И только одно здесь я знаю верное:

надо всякую чашу пить -- до дна.

Завет о принятии всякой чаши до последней ее капли есть завет об узких, очень узких вратах, в которых слабому легко застрять. Тут только одно может служить в оправдание входящего этими вратами: полное, окончательное и неукоснительное выполнение завета. Раз приняв его, остановиться нельзя. Что бы ни было выпито не до конца, что бы ни было взято на серединке, -- оно обращается против неверного, не выдержавшего и давит его всею своею тяжестью насмерть. Но и вместе с тем завет этот открывает сильному величайшее блаженство и величайшее знание.

...В последней жестокости -- есть бездонность нежности; в последней черноте открывается бездонная божья белизна. И вот эта тайна белизны, то, о чем нельзя знать и не умереть от этого последнего знания (как читаем мы в рассказе самой Гиппиус "Он Белый"), есть величайшее блаженство, которое, -- смутно, -- может быть доступно мистическому переживанию человека. И открывается оно только при прохождении сквозь мирское, и при прохождении его до дна, до последней ступеньки. Отсюда -- прагматический вывод: только при полном принятии всего своего, человеческого, возможно его преодоление. Итак, новая тварь немыслима без прохождения сквозь старую. Там, за гранями мирского, за полным ведением и принятием его, начинается путь к новой плоти. С последним глотком праведно выпитой до дна всякой чаши (потому что праведность заключается в этом абсолютном "до дна", какою бы ни была сама по себе чаша) начинается новое знание, новое самоощущенье -- зарождение нового человека.

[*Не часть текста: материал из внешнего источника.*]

@[simp] theorem logEvent_arch_calibration (e : EventRec) : (logEvent s e).arch.calibration = s.arch.calibration := by simp only [logEvent, refuseBurst]; (repeat' split) <;> rfl
@[simp] theorem logEvent_arch_factory (e : EventRec) : (logEvent s e).arch.factory = s.arch.factory := by simp only [logEvent, refuseBurst]; (repeat' split) <;> rfl
@[simp] theorem logEvent_arch_slates (e : EventRec) : (logEvent s e).arch.slates = s.arch.slates := by simp only [logEvent, refuseBurst]; (repeat' split) <;> rfl
@[simp] theorem logEvent_arch_curves (e : EventRec) : (logEvent s e).arch.curves = s.arch.curves := by simp only [logEvent, refuseBurst]; (repeat' split) <;> rfl
@[simp] theorem logEvent_arch_patch (e : EventRec) : (logEvent s e).arch.patch = s.arch.patch := by simp only [logEvent, refuseBurst]; (repeat' split) <;> rfl
@[simp] theorem logEvent_arch_patchLoaded (e : EventRec) : (logEvent s e).arch.patchLoaded = s.arch.patchLoaded := by simp only [logEvent, refuseBurst]; (repeat' split) <;> rfl
@[simp] theorem logEvent_arch_patchIn (e : EventRec) : (logEvent s e).arch.patchIn = s.arch.patchIn := by simp only [logEvent, refuseBurst]; (repeat' split) <;> rfl
@[simp] theorem logEvent_arch_colophon (e : EventRec) : (logEvent s e).arch.colophon = s.arch.colophon := by simp only [logEvent, refuseBurst]; (repeat' split) <;> rfl
@[simp] theorem logEvent_arch_keys (e : EventRec) : (logEvent s e).arch.keys = s.arch.keys := by simp only [logEvent, refuseBurst]; (repeat' split) <;> rfl
@[simp] theorem logEvent_arch_prints (e : EventRec) : (logEvent s e).arch.prints = s.arch.prints := by simp only [logEvent, refuseBurst]; (repeat' split) <;> rfl
@[simp] theorem logEvent_arch_keysLost (e : EventRec) : (logEvent s e).arch.keysLost = s.arch.keysLost := by simp only [logEvent, refuseBurst]; (repeat' split) <;> rfl
@[simp] theorem logEvent_arch_shadow (e : EventRec) : (logEvent s e).arch.shadow = s.arch.shadow := by simp only [logEvent, refuseBurst]; (repeat' split) <;> rfl
@[simp] theorem logEvent_arch_transfer (e : EventRec) : (logEvent s e).arch.transfer = s.arch.transfer := by simp only [logEvent, refuseBurst]; (repeat' split) <;> rfl
@[simp] theorem logEvent_arch_copying (e : EventRec) : (logEvent s e).arch.copying = s.arch.copying := by simp only [logEvent, refuseBurst]; (repeat' split) <;> rfl
@[simp] theorem logEvent_arch_copyBegun (e : EventRec) : (logEvent s e).arch.copyBegun = s.arch.copyBegun := by simp only [logEvent, refuseBurst]; (repeat' split) <;> rfl
@[simp] theorem logEvent_arch_closing (e : EventRec) : (logEvent s e).arch.closing = s.arch.closing := by simp only [logEvent, refuseBurst]; (repeat' split) <;> rfl
@[simp] theorem logEvent_arch_standing (e : EventRec) : (logEvent s e).arch.standing = s.arch.standing := by simp only [logEvent, refuseBurst]; (repeat' split) <;> rfl
@[simp] theorem logEvent_arch_pin (e : EventRec) : (logEvent s e).arch.pin = s.arch.pin := by simp only [logEvent, refuseBurst]; (repeat' split) <;> rfl
@[simp] theorem logEvent_arch_tolUs (e : EventRec) : (logEvent s e).arch.tolUs = s.arch.tolUs := by simp only [logEvent, refuseBurst]; (repeat' split) <;> rfl
@[simp] theorem logEvent_arch_delayUs (e : EventRec) : (logEvent s e).arch.delayUs = s.arch.delayUs := by simp only [logEvent, refuseBurst]; (repeat' split) <;> rfl
@[simp] theorem logEvent_arch_source (e : EventRec) : (logEvent s e).arch.source = s.arch.source := by simp only [logEvent, refuseBurst]; (repeat' split) <;> rfl
@[simp] theorem logEvent_arch_asymEast (e : EventRec) : (logEvent s e).arch.asymEast = s.arch.asymEast := by simp only [logEvent, refuseBurst]; (repeat' split) <;> rfl
@[simp] theorem logEvent_arch_asymWest (e : EventRec) : (logEvent s e).arch.asymWest = s.arch.asymWest := by simp only [logEvent, refuseBurst]; (repeat' split) <;> rfl
@[simp] theorem logEvent_arch_audit (e : EventRec) : (logEvent s e).arch.audit = s.arch.audit := by simp only [logEvent, refuseBurst]; (repeat' split) <;> rfl
@[simp] theorem logEvent_arch_auditNext (e : EventRec) : (logEvent s e).arch.auditNext = s.arch.auditNext := by simp only [logEvent, refuseBurst]; (repeat' split) <;> rfl
@[simp] theorem logEvent_arch_mapRecords (e : EventRec) : (logEvent s e).arch.mapRecords = s.arch.mapRecords := by simp only [logEvent, refuseBurst]; (repeat' split) <;> rfl
@[simp] theorem logEvent_arch_disabled (e : EventRec) : (logEvent s e).arch.disabled = s.arch.disabled := by simp only [logEvent, refuseBurst]; (repeat' split) <;> rfl
@[simp] theorem logEvent_arch_defectCounts (e : EventRec) : (logEvent s e).arch.defectCounts = s.arch.defectCounts := by simp only [logEvent, refuseBurst]; (repeat' split) <;> rfl
@[simp] theorem logEvent_arch_label (e : EventRec) : (logEvent s e).arch.label = s.arch.label := by simp only [logEvent, refuseBurst]; (repeat' split) <;> rfl
@[simp] theorem logEvent_arch_secondsPowered (e : EventRec) : (logEvent s e).arch.secondsPowered = s.arch.secondsPowered := by simp only [logEvent, refuseBurst]; (repeat' split) <;> rfl
@[simp] theorem logEvent_arch_secondsLit (e : EventRec) : (logEvent s e).arch.secondsLit = s.arch.secondsLit := by simp only [logEvent, refuseBurst]; (repeat' split) <;> rfl
@[simp] theorem logEvent_arch_poweredFrom (e : EventRec) : (logEvent s e).arch.poweredFrom = s.arch.poweredFrom := by simp only [logEvent, refuseBurst]; (repeat' split) <;> rfl
@[simp] theorem logEvent_arch_litFrom (e : EventRec) : (logEvent s e).arch.litFrom = s.arch.litFrom := by simp only [logEvent, refuseBurst]; (repeat' split) <;> rfl
@[simp] theorem logEvent_arch_litNs (e : EventRec) : (logEvent s e).arch.litNs = s.arch.litNs := by simp only [logEvent, refuseBurst]; (repeat' split) <;> rfl
@[simp] theorem logEvent_arch_powerCycles (e : EventRec) : (logEvent s e).arch.powerCycles = s.arch.powerCycles := by simp only [logEvent, refuseBurst]; (repeat' split) <;> rfl
@[simp] theorem logEvent_arch_rtcAtPersist (e : EventRec) : (logEvent s e).arch.rtcAtPersist = s.arch.rtcAtPersist := by simp only [logEvent, refuseBurst]; (repeat' split) <;> rfl
@[simp] theorem logEvent_arch_wear (e : EventRec) : (logEvent s e).arch.wear = s.arch.wear := by simp only [logEvent, refuseBurst]; (repeat' split) <;> rfl
@[simp] theorem logEvent_arch_wearRest (e : EventRec) : (logEvent s e).arch.wearRest = s.arch.wearRest := by simp only [logEvent, refuseBurst]; (repeat' split) <;> rfl
@[simp] theorem logEvent_arch_wearSaved (e : EventRec) : (logEvent s e).arch.wearSaved = s.arch.wearSaved := by simp only [logEvent, refuseBurst]; (repeat' split) <;> rfl
@[simp] theorem logEvent_arch_wearOld (e : EventRec) : (logEvent s e).arch.wearOld = s.arch.wearOld := by simp only [logEvent, refuseBurst]; (repeat' split) <;> rfl
@[simp] theorem logEvent_arch_persistEnd (e : EventRec) : (logEvent s e).arch.persistEnd = s.arch.persistEnd := by simp only [logEvent, refuseBurst]; (repeat' split) <;> rfl
@[simp] theorem logEvent_arch_hourDone (e : EventRec) : (logEvent s e).arch.hourDone = s.arch.hourDone := by simp only [logEvent, refuseBurst]; (repeat' split) <;> rfl
@[simp] theorem logEvent_arch_badWords (e : EventRec) : (logEvent s e).arch.badWords = s.arch.badWords := by simp only [logEvent, refuseBurst]; (repeat' split) <;> rfl
@[simp] theorem logEvent_arch_badAtStart (e : EventRec) : (logEvent s e).arch.badAtStart = s.arch.badAtStart := by simp only [logEvent, refuseBurst]; (repeat' split) <;> rfl
@[simp] theorem logEvent_arch_legacySaved (e : EventRec) : (logEvent s e).arch.legacySaved = s.arch.legacySaved := by simp only [logEvent, refuseBurst]; (repeat' split) <;> rfl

Раз вступив на этот путь, Гиппиус приняла громадную ответственность. Ее религиозный опыт (ибо всякий опыт становится религиозным при наличности этого решения о "последней капле") висит под Дамокловым мечом безвозвратности. Назад, в середину, в застревание на полпути, уже нельзя, там погибель, если даже и середина хорошая, и полпути невинный; надо вперед, -- и это безмерно трудно. Отсюда частые отпрядывания души, тоска по отринутой резиньяции, мгновенные вспышки безволия. Но отпрядывания эти, как туча солнцем, поедаются нарастающею волною блаженства, нарастающим светом ведения, которое и ширит, и оправдывает собою предыдущую, уже пройденную, ступеньку.

VI

Аскеза имеет дело не с мирскими ценностями, как таковыми, она касается не их, т. е. не объективных данностей бытия, -- плоти, культуры, истории, -- а исключительно души человеческой.

Аскетизм не есть истина онто- или космологическая, он всецело остается истиною психологии. Цель его и материал для него, и средства его, -- одна лишь душа человека. Так что правильнее было бы говорить, что мистический путь аскезы -- не есть отношение человека к миру, а лишь отношение человека к самому себе. Аскетизм не отрицает мир вообще, он лишь отрицает волю к миру. Иными словами, то, с чем он борется и что он утверждает, -- есть помыслы, волнения, чувства и страсти. Аскет уничтожает не мир, а себя для мира; он уничтожает в себе те нити, которыми связан с землей, окапывает от нее свою душу. Путь его -- строго психологический и потому личный. Недаром аскетизм, как таковой, в чистом его виде, не догматизирован Церковью, -- он есть как бы личное, а не церковное, творчество верующих.

Уничтожение воли -- вот главная задача аскетизма. Отсюда -- громадная патриотическая литература о борьбе со всевозможными помыслами и желаниями, отсюда школа молчания и уединения, пустынножительство, старчество и послушание, -- все институты, определенная цель которых воспитать человеческое безволие, безжелание, довести его до тех пределов, при которых оно начинает казаться непреоборимою волей. "Сильнейший человек тот, кто уже ничего не хочет", -- вот прописная мораль резиньяции.

Аскет начинающей -- еще хочет, но уже отказывается; аскет завершенный -- уже не отказывается, но больше не хочет. Итак, аскетизм есть воспитание безволия; главный враг его -- человеческие желания.